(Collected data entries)
---

-- ==== Sys2Proof/Machine/Access.lean ====
section
/-! DEFINITION. Accesses at virtual addresses, sector by sector: local memory, the register space, and other packages, for commands
and for general cores. -/

namespace Sys2Proof.Machine

/-! ### The register space (R185, R5; log entry 37) -/

/-- The register view of an access: the manager's, or that of the context's function at PF0's offsets (R403). -/
def State.whoView (s : State) (w : Who) : View :=
  if w.mgr then .pf0 else .vf (((tget s.ctxs w.ctx).map fun c => c.func).getD 0)

/-- Bytes of the register space as aligned accesses: 8 bytes where all of them are named, else the halves. -/
def State.regsRead (s : State) (v : View) (off n : Nat) : State × List Byte :=
  let words := (List.range (n / 8 + 2)).map fun i => off / 8 * 8 + 8 * i
  words.foldl (fun (x : State × List Byte) w =>
    let lo := max off w
    let hi := min (off + n) (w + 8)
    if hi ≤ lo then x
    else
      if hi - lo = 8 then
        let (s, val) := x.1.readPf v w .full
        (s, x.2 ++ leBytes 8 val)
      else
        let (s, a) := if lo < w + 4 then x.1.readPf v w .low else (x.1, 0)
        let (s, b) := if w + 4 < hi then s.readPf v w .high else (s, 0)
        (s, x.2 ++ ((leBytes 4 a ++ leBytes 4 b).drop (lo - w)).take (hi - lo))) (s, [])

/-- Bytes written to the register space; a part of a half is not an access and is not performed. -/
def State.regsWrite (s : State) (v : View) (off : Nat) (b : List Byte) : State :=
  let n := b.length
  let words := (List.range (n / 8 + 2)).map fun i => off / 8 * 8 + 8 * i
  words.foldl (fun (s : State) w =>
    let at4 (o : Nat) : Nat := leNat ((b.drop (o - off)).take 4)
    let lowIn := decide (off ≤ w) && decide (w + 4 ≤ off + n)
    let highIn := decide (off ≤ w + 4) && decide (w + 8 ≤ off + n)
    if lowIn && highIn then s.writePf v w .full (at4 w + at4 (w + 4) * 2 ^ 32)
    else if lowIn then s.writePf v w .low (at4 w)
    else if highIn then s.writePf v w .high (at4 (w + 4))
    else s) s

/-! ### Local physical accesses -/

/-- Read within one sector of a local address that translation allowed. -/
def State.localRead (s : State) (w : Who) (key a n : Nat) : State × Got :=
  match region a with
  | .regs off =>
    let (s, b) := s.regsRead (s.whoView w) off n
    (s, .ok b false)
  | _ => s.pread ((s.keyOf key).getD 0) a n

/-- Write within one sector; the status is 0 when it is performed. A poisoned write leaves its HBM sector poisoned. -/
def State.localWrite (s : State) (w : Who) (key a : Nat) (b : List Byte) (poison : Bool) : State × Nat :=
  match region a with
  | .regs off => (s.regsWrite (s.whoView w) off b, 0)
  | r =>
    match s.pwrite ((s.keyOf key).getD 0) a b with
    | (s, st) => (if poison ∧ r = .hbm ∧ st = 0 then { s with mem := s.mem.poison ((s.keyOf key).getD 0) a } else s, st)

/-! ### Reads of commands -/

/-- What a read of some bytes came to: the bytes, whether a sector was poisoned, the first fault, and whether data of another package
has yet to arrive. -/
structure Rd where
  bytes : List Byte
  poison : Bool
  fault : Option XFault
  wait : Bool
  deriving DecidableEq, Repr

def Rd.empty : Rd := ⟨[], false, none, false⟩

/-- Data of another package that a command may use: what has arrived for it, or a lease copy (R176), which no DEVICE leaf reads (R202). -/
def State.landedBytes (s : State) (id ctx ga n : Nat) (device : Bool) : Option (List Byte × Bool) :=
  let sec := ga / 32 * 32
  match (s.cmd id).bind (fun c => c.landed.find? fun e => decide (e.1 = sec)) with
  | some e => some ((e.2.1.drop (ga - sec)).take n, e.2.2)
  | none =>
    if device then none
    else (s.leaseHit (s.waiterQuad (.cmd id)) ctx (ga / 128)).map fun x =>
      ((x.bytes.drop (ga % 128)).take n, x.poison.testBit (ga % 128 / 32))

/-- One sector, or part, read for a command. Other packages' data is requested and waited for. -/
def State.cmdRead1 (s : State) (id : Nat) (iss : Issuer) (va n : Nat) (acc : Rd) : State × Rd :=
  match s.xlate iss .read va with
  | (s, .error f) => (s, { acc with fault := some (acc.fault.getD f) })
  | (s, .ok x) =>
    if s.isLocal x.pa then
      match s.localRead iss.who x.key (x.pa % 2 ^ 48) n with
      | (s, .ok b p) => (s, { acc with bytes := acc.bytes ++ b, poison := acc.poison || p })
      | (s, .fault _) => (s, { acc with fault := some (acc.fault.getD ⟨5, 2, 0, va⟩) })
    else
      match s.landedBytes id iss.who.ctx x.pa n x.device with
      | some (b, p) => (s, { acc with bytes := acc.bytes ++ b, poison := acc.poison || p })
      | none =>
        let func := ((s.cmd id).map fun c => c.func).getD 0
        (s.remoteRead iss.who.ctx func x.pa x.key x.device (.cmd id), { acc with bytes := acc.bytes ++ zeros n, wait := true })

/-- Read [va, va + n) for a command. -/
def State.cmdRead (s : State) (id : Nat) (iss : Issuer) (va n : Nat) : State × Rd :=
  (chunks va n).foldl (fun (x : State × Rd) c => x.1.cmdRead1 id iss c.1 c.2 x.2) (s, Rd.empty)

/-! ### Writes of commands -/

/-- The first fault that accesses to [va, va + n) would meet. -/
def State.probe (s : State) (iss : Issuer) (need : Need) (va n : Nat) : State × Option XFault :=
  (chunks va n).foldl (fun (x : State × Option XFault) (c : Nat × Nat) =>
    match x.2 with
    | some _ => x
    | none =>
      match x.1.xlate iss need c.1 with
      | (s, .ok _) => (s, none)
      | (s, .error f) => (s, some f)) (s, none)

/-- One sector, or part, written for a command, under a STREAM where it leaves the package; a status other than 0 that the write met
is added to the one so far. -/
def State.cmdWrite1 (s : State) (id : Nat) (iss : Issuer) (stream va : Nat) (b : List Byte) (poison : Bool) (st : Nat) : State × Nat :=
  match s.xlate iss .write va with
  | (s, .error f) => (s, worse st (causeStatus f.cause))
  | (s, .ok x) =>
    if s.isLocal x.pa then
      match s.localWrite iss.who x.key (x.pa % 2 ^ 48) b poison with
      | (s, e) => (s, if e = 0 then st else worse st e)
    else
      let func := ((s.cmd id).map fun c => c.func).getD 0
      (s.remoteWrite iss.who.ctx func x.pa x.key stream b poison (.cmdWrite id va), st)

/-- Write bytes at [va, va + n) for a command. -/
def State.cmdWrite (s : State) (id : Nat) (iss : Issuer) (stream va : Nat) (b : List Byte) : State × Nat :=
  (chunks va b.length).foldl (fun (x : State × Nat) (c : Nat × Nat) =>
    x.1.cmdWrite1 id iss stream c.1 ((b.drop (c.1 - va)).take c.2) false x.2) (s, 0)

/-- The physical addresses of the sectors of [va, va + n), as far as they translate. -/
def State.physOf (s : State) (iss : Issuer) (need : Need) (va n : Nat) : List (Nat × Nat) :=
  (chunks va n).filterMap fun c =>
    match (s.xlate iss need c.1).2 with
    | .ok x => some (x.pa, c.2)
    | .error _ => none

def overlapping (a b : List (Nat × Nat)) : Bool :=
  a.any fun x => b.any fun y => decide (x.1 < y.1 + y.2) && decide (y.1 < x.1 + x.2)

/-- A lost access of the command has already decided it. -/
def Cmd.lost (c : Cmd) : Bool := decide (0x200 ≤ c.status)

end Sys2Proof.Machine
end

---

▶ _WHAT YOU NEED TO DO_: Begin at the top of the records above and quote each line exactly, ending with the line that contains "not performed. -/".

▶ _ANSWER SECTION_:
-- ==== Sys2Proof/Machine/Access.lean ====
section
/-! DEFINITION. Accesses at virtual addresses, sector by sector: local memory, the register space, and other packages, for commands
and for general cores. -/

namespace Sys2Proof.Machine

/-! ### The register space (R185, R5; log entry 37) -/

/-- The register view of an access: the manager's, or that of the context's function at PF0's offsets (R403). -/
def State.whoView (s : State) (w : Who) : View :=
  if w.mgr then .pf0 else .vf (((tget s.ctxs w.ctx).map fun c => c.func).getD 0)

/-- Bytes of the register space as aligned accesses: 8 bytes where all of them are named, else the halves. -/
def State.regsRead (s : State) (v : View) (off n : Nat) : State × List Byte :=
  let words := (List.range (n / 8 + 2)).map fun i => off / 8 * 8 + 8 * i
  words.foldl (fun (x : State × List Byte) w =>
    let lo := max off w
    let hi := min (off + n) (w + 8)
    if hi ≤ lo then x
    else
      if hi - lo = 8 then
        let (s, val) := x.1.readPf v w .full
        (s, x.2 ++ leBytes 8 val)
      else
        let (s, a) := if lo < w + 4 then x.1.readPf v w .low else (x.1, 0)
        let (s, b) := if w + 4 < hi then s.readPf v w .high else (s, 0)
        (s, x.2 ++ ((leBytes 4 a ++ leBytes 4 b).drop (lo - w)).take (hi - lo))) (s, [])

/-- Bytes written to the register space; a part of a half is not an access and is not performed. -/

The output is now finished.